-- ==== Sys2Proof/Laws/Bus.lean ====
section
/-! SUPPORT. The address map read backwards: a word-aligned offset is the offset of its location (20_memory.md R43). -/

namespace Sys2Proof
namespace Machine

theorem locateRegister_offset {off : Nat} (ha : off % 4 = 0) (h : locateRegister off ≠ .reserved) :
    offsetOf (locateRegister off) = off := by
  unfold locateRegister at h ⊢
  by_cases e : off = 0x000
  · rw [if_pos e]; exact e.symm
  rw [if_neg e] at h ⊢
  clear e
  by_cases e : off = 0x004
  · rw [if_pos e]; exact e.symm
  rw [if_neg e] at h ⊢
  clear e
  by_cases e : off = 0x008
  · rw [if_pos e]; exact e.symm
  rw [if_neg e] at h ⊢
  clear e
  by_cases e : off = 0x00C
  · rw [if_pos e]; exact e.symm
  rw [if_neg e] at h ⊢
  clear e
  by_cases e : off = 0x010
  · rw [if_pos e]; exact e.symm
  rw [if_neg e] at h ⊢
  clear e
  by_cases e : off = 0x014
  · rw [if_pos e]; exact e.symm
  rw [if_neg e] at h ⊢
  clear e
  by_cases e : off = 0x018
  · rw [if_pos e]; exact e.symm
  rw [if_neg e] at h ⊢
  clear e
  by_cases e : off = 0x01C
  · rw [if_pos e]; exact e.symm
  rw [if_neg e] at h ⊢
  clear e
  by_cases e : off = 0x020
  · rw [if_pos e]; exact e.symm
  rw [if_neg e] at h ⊢
  clear e
  iterate 3
    split
    · simp only [offsetOf]; omega
  iterate 3 rw [dif_neg (by assumption)] at h
  exact absurd rfl h

theorem locateTable_offset {off : Nat} (ha : off % 4 = 0) (h : locateTable off ≠ .reserved) :
    offsetOf (locateTable off) = off := by
  unfold locateTable at h ⊢
  iterate 2
    split
    · simp only [offsetOf, BitVec.toNat_ofNat]; omega
  iterate 2 rw [if_neg (by assumption)] at h
  iterate 3
    split
    · simp only [offsetOf, BitVec.toNat_ofNat]; omega
  iterate 3 rw [dif_neg (by assumption)] at h
  exact absurd rfl h

/-- A word-aligned offset is the offset of the location it holds (20_memory.md R43). -/
theorem locate_offset {cfg : Config.Params} {off : Nat} (ha : off % 4 = 0) (h : locate cfg off ≠ .reserved) :
    offsetOf (locate cfg off) = off := by
  unfold locate at h ⊢
  split
  · next e => rw [if_pos e] at h; exact locateRegister_offset ha h
  · next e0 =>
    split
    · simp only [offsetOf]; omega
    · next e1 =>
      split
      · simp only [offsetOf]; omega
      · next e2 =>
        split
        · simp only [offsetOf, dbufOffset]; omega
        · next e3 =>
          rw [if_neg e0, dif_neg e1, dif_neg e2, if_neg e3] at h
          exact locateTable_offset ha h

/-- The map gives DBUF words that exist only. -/
theorem locate_dbuf {cfg : Config.Params} {off n : Nat} (ha : off % 4 = 0) (h : locate cfg off = .dbuf n) :
    n < 4 * dbufBlocks cfg := by
  have e := locate_offset (cfg := cfg) ha (by rw [h]; simp)
  rw [h] at e
  simp only [offsetOf, dbufOffset] at e
  have : dbufBytes cfg = 16 * dbufBlocks cfg := rfl
  by_contra hn
  have hl : locate cfg off = locateTable off := by
    unfold locate
    rw [if_neg (by omega), dif_neg (by omega), dif_neg (by omega), if_neg (by omega)]
  rw [hl] at h
  unfold locateTable at h
  split at h
  · cases h
  split at h
  · cases h
  split at h
  · cases h
  split at h
  · cases h
  split at h
  · cases h
  cases h

end Machine
end Sys2Proof
end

───

◆ Exercise objective ◆
Each line in the material above must be retyped without alteration.

◆ Task output ◆
-- ==== Sys2Proof/Laws/Bus.lean ====
section
/-! SUPPORT. The address map read backwards: a word-aligned offset is the offset of its location (20_memory.md R43). -/

namespace Sys2Proof
namespace Machine

theorem locateRegister_offset {off : Nat} (ha : off % 4 = 0) (h : locateRegister off ≠ .reserved) :
    offsetOf (locateRegister off) = off := by
  unfold locateRegister at h ⊢
  by_cases e : off = 0x000
  · rw [if_pos e]; exact e.symm
  rw [if_neg e] at h ⊢
  clear e
  by_cases e : off = 0x004
  · rw [if_pos e]; exact e.symm
  rw [if_neg e] at h ⊢
  clear e
  by_cases e : off = 0x008
  · rw [if_pos e]; exact e.symm
  rw [if_neg e] at h ⊢
  clear e
  by_cases e : off = 0x00C
  · rw [if_pos e]; exact e.symm
  rw [if_neg e] at h ⊢
  clear e
  by_cases e : off = 0x010
  · rw [if_pos e]; exact e.symm
  rw [if_neg e] at h ⊢
  clear e
  by_cases e : off = 0x014
  · rw [if_pos e]; exact e.symm
  rw [if_neg e] at h ⊢
  clear e
  by_cases e : off = 0x018
  · rw [if_pos e]; exact e.symm
  rw [if_neg e] at h ⊢
  clear e
  by_cases e : off = 0x01C
  · rw [if_pos e]; exact e.symm
  rw [if_neg e] at h ⊢
  clear e
  by_cases e : off = 0x020
  · rw [if_pos e]; exact e.symm
  rw [if_neg e] at h ⊢
  clear e
  iterate 3
    split
    · simp only [offsetOf]; omega
  iterate 3 rw [dif_neg (by assumption)] at h
  exact absurd rfl h

theorem locateTable_offset {off : Nat} (ha : off % 4 = 0) (h : locateTable off ≠ .reserved) :
    offsetOf (locateTable off) = off := by
  unfold locateTable at h ⊢
  iterate 2
    split
    · simp only [offsetOf, BitVec.toNat_ofNat]; omega
  iterate 2 rw [if_neg (by assumption)] at h
  iterate 3
    split
    · simp only [offsetOf, BitVec.toNat_ofNat]; omega
  iterate 3 rw [dif_neg (by assumption)] at h
  exact absurd rfl h

/-- A word-aligned offset is the offset of the location it holds (20_memory.md R43). -/
theorem locate_offset {cfg : Config.Params} {off : Nat} (ha : off % 4 = 0) (h : locate cfg off ≠ .reserved) :
    offsetOf (locate cfg off) = off := by
  unfold locate at h ⊢
  split
  · next e => rw [if_pos e] at h; exact locateRegister_offset ha h
  · next e0 =>
    split
    · simp only [offsetOf]; omega
    · next e1 =>
      split
      · simp only [offsetOf]; omega
      · next e2 =>
        split
        · simp only [offsetOf, dbufOffset]; omega
        · next e3 =>
          rw [if_neg e0, dif_neg e1, dif_neg e2, if_neg e3] at h
          exact locateTable_offset ha h

/-- The map gives DBUF words that exist only. -/
theorem locate_dbuf {cfg : Config.Params} {off n : Nat} (ha : off % 4 = 0) (h : locate cfg off = .dbuf n) :
    n < 4 * dbufBlocks cfg := by
  have e := locate_offset (cfg := cfg) ha (by rw [h]; simp)
  rw [h] at e
  simp only [offsetOf, dbufOffset] at e
  have : dbufBytes cfg = 16 * dbufBlocks cfg := rfl
  by_contra hn
  have hl : locate cfg off = locateTable off := by
    unfold locate
    rw [if_neg (by omega), dif_neg (by omega), dif_neg (by omega), if_neg (by omega)]
  rw [hl] at h
  unfold locateTable at h
  split at h
  · cases h
  split at h
  · cases h
  split at h
  · cases h
  split at h
  · cases h
  split at h
  · cases h
  cases h

end Machine
end Sys2Proof
end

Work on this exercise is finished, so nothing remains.